What to do –
Every line of the data that contains the string "List" must be copied.

──────── Source material ────────

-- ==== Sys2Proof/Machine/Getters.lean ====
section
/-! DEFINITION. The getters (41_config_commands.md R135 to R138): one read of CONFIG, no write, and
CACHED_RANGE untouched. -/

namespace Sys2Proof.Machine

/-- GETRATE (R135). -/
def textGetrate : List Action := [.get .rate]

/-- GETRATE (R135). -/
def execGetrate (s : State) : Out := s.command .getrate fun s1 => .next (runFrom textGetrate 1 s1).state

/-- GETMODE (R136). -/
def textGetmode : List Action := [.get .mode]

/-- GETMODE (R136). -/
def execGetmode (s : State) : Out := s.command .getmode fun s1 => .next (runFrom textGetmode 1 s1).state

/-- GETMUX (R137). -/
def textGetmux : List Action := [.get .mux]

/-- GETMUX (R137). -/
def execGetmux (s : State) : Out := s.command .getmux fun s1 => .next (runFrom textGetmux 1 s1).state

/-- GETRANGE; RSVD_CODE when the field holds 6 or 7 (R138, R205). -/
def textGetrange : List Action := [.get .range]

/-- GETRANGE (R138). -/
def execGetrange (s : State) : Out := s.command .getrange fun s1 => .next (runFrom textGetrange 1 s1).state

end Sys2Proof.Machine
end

────────

Response to the exercise –
def textGetrate : List Action := [.get .rate]
def textGetmode : List Action := [.get .mode]
def textGetmux : List Action := [.get .mux]
def textGetrange : List Action := [.get .range]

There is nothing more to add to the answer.